═══ Data for this task ═══

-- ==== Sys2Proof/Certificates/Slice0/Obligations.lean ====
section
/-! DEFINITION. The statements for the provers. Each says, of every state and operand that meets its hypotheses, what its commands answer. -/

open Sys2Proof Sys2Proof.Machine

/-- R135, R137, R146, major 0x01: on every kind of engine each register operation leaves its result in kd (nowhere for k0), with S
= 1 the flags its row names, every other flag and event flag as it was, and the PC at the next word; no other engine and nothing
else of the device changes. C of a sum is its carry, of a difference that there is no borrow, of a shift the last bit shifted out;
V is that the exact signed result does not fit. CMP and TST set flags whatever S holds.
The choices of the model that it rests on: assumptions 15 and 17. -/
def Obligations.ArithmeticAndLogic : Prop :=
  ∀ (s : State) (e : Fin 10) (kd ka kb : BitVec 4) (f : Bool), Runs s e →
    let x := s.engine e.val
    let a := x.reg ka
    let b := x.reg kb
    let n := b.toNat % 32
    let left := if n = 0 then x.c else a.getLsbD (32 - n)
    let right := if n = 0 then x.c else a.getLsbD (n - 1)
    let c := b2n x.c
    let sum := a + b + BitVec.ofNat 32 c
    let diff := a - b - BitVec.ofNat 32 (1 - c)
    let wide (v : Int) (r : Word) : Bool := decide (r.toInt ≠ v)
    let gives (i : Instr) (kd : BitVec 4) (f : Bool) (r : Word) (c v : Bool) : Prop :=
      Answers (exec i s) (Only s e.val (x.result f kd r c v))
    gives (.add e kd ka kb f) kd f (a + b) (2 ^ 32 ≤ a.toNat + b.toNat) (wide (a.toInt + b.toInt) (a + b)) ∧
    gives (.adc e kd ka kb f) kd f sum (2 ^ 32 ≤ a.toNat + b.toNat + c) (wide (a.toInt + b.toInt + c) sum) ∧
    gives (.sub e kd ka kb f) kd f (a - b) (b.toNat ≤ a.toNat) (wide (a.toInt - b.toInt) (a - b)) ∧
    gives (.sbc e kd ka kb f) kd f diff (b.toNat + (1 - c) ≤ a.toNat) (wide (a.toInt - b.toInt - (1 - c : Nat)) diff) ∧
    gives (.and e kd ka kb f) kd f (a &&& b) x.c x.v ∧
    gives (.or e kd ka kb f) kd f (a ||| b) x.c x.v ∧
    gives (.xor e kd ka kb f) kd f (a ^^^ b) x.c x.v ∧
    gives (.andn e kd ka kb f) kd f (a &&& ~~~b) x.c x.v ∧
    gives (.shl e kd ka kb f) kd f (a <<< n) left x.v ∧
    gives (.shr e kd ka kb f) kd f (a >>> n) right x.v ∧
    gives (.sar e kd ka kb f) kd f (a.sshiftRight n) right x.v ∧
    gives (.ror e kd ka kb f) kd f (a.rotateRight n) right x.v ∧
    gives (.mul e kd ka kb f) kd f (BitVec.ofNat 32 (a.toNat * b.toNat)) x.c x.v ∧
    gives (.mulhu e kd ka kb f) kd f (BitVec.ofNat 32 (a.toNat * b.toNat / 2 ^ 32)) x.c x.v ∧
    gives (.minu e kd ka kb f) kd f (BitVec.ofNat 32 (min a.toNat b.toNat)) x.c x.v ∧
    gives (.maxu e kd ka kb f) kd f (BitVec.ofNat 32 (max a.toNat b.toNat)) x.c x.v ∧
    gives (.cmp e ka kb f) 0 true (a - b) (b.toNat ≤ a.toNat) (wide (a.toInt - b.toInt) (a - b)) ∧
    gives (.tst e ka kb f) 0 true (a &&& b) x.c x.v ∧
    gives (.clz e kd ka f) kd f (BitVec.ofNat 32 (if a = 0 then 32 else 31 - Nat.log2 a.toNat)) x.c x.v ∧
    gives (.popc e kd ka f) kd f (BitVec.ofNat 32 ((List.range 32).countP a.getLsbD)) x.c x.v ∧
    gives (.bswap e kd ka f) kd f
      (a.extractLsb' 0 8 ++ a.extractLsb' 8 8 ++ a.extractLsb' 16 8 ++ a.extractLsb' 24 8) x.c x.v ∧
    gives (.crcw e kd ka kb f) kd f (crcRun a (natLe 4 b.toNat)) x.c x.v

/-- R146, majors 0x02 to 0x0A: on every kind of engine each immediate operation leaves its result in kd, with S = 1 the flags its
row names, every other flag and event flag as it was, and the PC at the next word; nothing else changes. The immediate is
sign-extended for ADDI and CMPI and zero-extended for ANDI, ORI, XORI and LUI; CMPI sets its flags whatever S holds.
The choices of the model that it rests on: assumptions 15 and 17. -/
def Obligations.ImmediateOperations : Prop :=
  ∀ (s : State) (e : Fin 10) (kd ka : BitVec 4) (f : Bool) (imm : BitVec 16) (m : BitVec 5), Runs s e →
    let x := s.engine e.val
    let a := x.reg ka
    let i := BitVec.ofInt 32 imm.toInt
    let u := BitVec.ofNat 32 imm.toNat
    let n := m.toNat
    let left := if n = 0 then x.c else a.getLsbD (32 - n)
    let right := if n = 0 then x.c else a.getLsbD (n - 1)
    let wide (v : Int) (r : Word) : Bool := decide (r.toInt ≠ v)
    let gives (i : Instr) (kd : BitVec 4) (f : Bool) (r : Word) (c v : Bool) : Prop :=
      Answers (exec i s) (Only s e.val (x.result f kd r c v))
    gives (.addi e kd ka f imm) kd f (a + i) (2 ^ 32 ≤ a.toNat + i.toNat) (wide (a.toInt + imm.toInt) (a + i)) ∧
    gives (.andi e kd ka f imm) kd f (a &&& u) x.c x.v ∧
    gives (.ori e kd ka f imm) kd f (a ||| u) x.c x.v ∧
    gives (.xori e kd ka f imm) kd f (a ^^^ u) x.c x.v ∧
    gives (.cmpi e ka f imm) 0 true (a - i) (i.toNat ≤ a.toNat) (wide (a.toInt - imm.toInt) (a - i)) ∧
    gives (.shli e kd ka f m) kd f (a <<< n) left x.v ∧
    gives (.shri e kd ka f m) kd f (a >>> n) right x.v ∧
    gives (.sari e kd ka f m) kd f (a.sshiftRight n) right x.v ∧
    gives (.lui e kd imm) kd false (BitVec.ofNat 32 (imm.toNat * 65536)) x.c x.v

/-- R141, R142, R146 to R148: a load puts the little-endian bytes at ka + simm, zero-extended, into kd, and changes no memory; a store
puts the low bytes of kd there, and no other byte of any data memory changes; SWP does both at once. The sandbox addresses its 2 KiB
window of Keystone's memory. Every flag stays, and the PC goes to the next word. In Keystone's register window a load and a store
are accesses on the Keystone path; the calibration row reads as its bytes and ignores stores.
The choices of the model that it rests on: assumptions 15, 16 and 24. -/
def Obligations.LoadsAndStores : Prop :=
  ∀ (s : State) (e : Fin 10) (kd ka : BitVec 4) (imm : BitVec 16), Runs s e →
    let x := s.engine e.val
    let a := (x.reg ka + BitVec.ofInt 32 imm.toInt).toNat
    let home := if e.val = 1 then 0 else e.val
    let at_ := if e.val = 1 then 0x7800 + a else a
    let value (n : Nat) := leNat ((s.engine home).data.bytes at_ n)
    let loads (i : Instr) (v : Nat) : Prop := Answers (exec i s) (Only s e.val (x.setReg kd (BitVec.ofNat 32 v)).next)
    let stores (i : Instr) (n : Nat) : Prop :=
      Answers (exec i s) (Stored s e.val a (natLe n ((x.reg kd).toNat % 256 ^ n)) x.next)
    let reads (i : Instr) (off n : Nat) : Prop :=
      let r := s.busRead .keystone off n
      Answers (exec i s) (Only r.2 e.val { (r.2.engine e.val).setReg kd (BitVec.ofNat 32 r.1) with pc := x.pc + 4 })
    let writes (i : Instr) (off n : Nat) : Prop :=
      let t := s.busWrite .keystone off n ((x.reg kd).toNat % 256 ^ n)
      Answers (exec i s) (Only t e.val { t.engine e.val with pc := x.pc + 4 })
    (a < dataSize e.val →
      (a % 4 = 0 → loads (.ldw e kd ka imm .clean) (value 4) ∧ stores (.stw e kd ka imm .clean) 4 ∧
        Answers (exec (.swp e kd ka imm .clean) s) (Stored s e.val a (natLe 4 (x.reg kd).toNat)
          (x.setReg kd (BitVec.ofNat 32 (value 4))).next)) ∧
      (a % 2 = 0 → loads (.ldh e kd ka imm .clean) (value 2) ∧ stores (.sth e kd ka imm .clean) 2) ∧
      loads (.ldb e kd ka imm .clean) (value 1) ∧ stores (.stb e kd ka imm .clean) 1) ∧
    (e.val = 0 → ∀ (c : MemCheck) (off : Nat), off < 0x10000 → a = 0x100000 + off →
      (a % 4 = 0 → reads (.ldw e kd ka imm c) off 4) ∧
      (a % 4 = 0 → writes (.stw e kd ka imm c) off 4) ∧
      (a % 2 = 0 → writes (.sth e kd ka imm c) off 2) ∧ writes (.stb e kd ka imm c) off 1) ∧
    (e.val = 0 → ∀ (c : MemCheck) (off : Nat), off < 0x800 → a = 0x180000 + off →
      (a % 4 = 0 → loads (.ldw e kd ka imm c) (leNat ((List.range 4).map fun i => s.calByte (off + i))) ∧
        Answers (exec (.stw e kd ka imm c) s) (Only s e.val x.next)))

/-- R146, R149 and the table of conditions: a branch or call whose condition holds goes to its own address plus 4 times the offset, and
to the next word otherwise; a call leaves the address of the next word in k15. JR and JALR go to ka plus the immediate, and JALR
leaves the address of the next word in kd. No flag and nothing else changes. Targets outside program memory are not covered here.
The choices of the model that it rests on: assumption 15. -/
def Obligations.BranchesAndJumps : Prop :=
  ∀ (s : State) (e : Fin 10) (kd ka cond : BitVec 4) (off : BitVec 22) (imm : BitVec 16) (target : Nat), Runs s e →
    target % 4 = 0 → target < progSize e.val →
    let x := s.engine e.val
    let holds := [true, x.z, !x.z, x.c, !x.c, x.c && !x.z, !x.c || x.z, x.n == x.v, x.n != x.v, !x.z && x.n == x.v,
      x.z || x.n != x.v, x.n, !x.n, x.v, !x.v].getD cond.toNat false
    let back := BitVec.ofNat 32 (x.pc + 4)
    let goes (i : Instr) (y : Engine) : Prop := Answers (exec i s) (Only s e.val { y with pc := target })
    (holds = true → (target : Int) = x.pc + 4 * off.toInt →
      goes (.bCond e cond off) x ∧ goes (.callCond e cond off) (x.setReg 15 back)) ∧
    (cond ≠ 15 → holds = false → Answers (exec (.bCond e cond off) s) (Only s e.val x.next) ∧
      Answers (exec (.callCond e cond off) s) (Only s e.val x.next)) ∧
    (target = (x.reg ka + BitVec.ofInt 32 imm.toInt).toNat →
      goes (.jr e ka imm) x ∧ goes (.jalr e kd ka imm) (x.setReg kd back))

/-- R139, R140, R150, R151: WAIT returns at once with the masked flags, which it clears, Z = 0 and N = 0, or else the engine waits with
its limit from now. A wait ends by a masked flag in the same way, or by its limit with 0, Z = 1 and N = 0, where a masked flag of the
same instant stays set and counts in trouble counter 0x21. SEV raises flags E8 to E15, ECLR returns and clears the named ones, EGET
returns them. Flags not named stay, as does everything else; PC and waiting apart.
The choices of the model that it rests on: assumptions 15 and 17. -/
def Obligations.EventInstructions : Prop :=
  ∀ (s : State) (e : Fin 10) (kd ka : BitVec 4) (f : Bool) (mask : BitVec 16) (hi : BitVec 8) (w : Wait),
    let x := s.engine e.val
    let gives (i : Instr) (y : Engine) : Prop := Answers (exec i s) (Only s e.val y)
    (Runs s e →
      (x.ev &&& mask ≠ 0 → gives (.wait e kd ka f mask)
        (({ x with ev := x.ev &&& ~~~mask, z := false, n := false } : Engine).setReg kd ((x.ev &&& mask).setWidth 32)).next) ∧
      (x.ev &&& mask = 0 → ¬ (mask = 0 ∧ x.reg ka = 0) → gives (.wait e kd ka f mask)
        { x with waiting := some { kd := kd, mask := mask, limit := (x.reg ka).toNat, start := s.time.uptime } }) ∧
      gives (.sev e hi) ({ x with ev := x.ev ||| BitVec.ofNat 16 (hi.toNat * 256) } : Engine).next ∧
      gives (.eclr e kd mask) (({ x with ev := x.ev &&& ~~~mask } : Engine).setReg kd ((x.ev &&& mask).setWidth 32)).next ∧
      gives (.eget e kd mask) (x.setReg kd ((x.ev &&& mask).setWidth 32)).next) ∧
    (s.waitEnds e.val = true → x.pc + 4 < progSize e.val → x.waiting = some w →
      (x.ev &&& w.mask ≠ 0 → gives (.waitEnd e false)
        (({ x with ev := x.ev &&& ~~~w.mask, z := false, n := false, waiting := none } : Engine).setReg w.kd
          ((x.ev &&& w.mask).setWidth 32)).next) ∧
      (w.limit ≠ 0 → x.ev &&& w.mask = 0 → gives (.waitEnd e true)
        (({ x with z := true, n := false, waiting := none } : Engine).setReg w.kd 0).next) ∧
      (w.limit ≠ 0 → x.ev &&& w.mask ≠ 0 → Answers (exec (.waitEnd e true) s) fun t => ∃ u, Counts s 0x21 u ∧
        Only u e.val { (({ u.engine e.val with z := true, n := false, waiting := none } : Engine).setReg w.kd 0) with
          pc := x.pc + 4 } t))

═══

- Your task
Copy out the range of lines above starting at the line with "let writes (i" and ending at the line with "(a < dataSize e.val →", exactly and including both.

- Response
    let writes (i : Instr) (off n : Nat) : Prop :=
      let t := s.busWrite .keystone off n ((x.reg kd).toNat % 256 ^ n)
      Answers (exec i s) (Only t e.val { t.engine e.val with pc := x.pc + 4 })
    (a < dataSize e.val →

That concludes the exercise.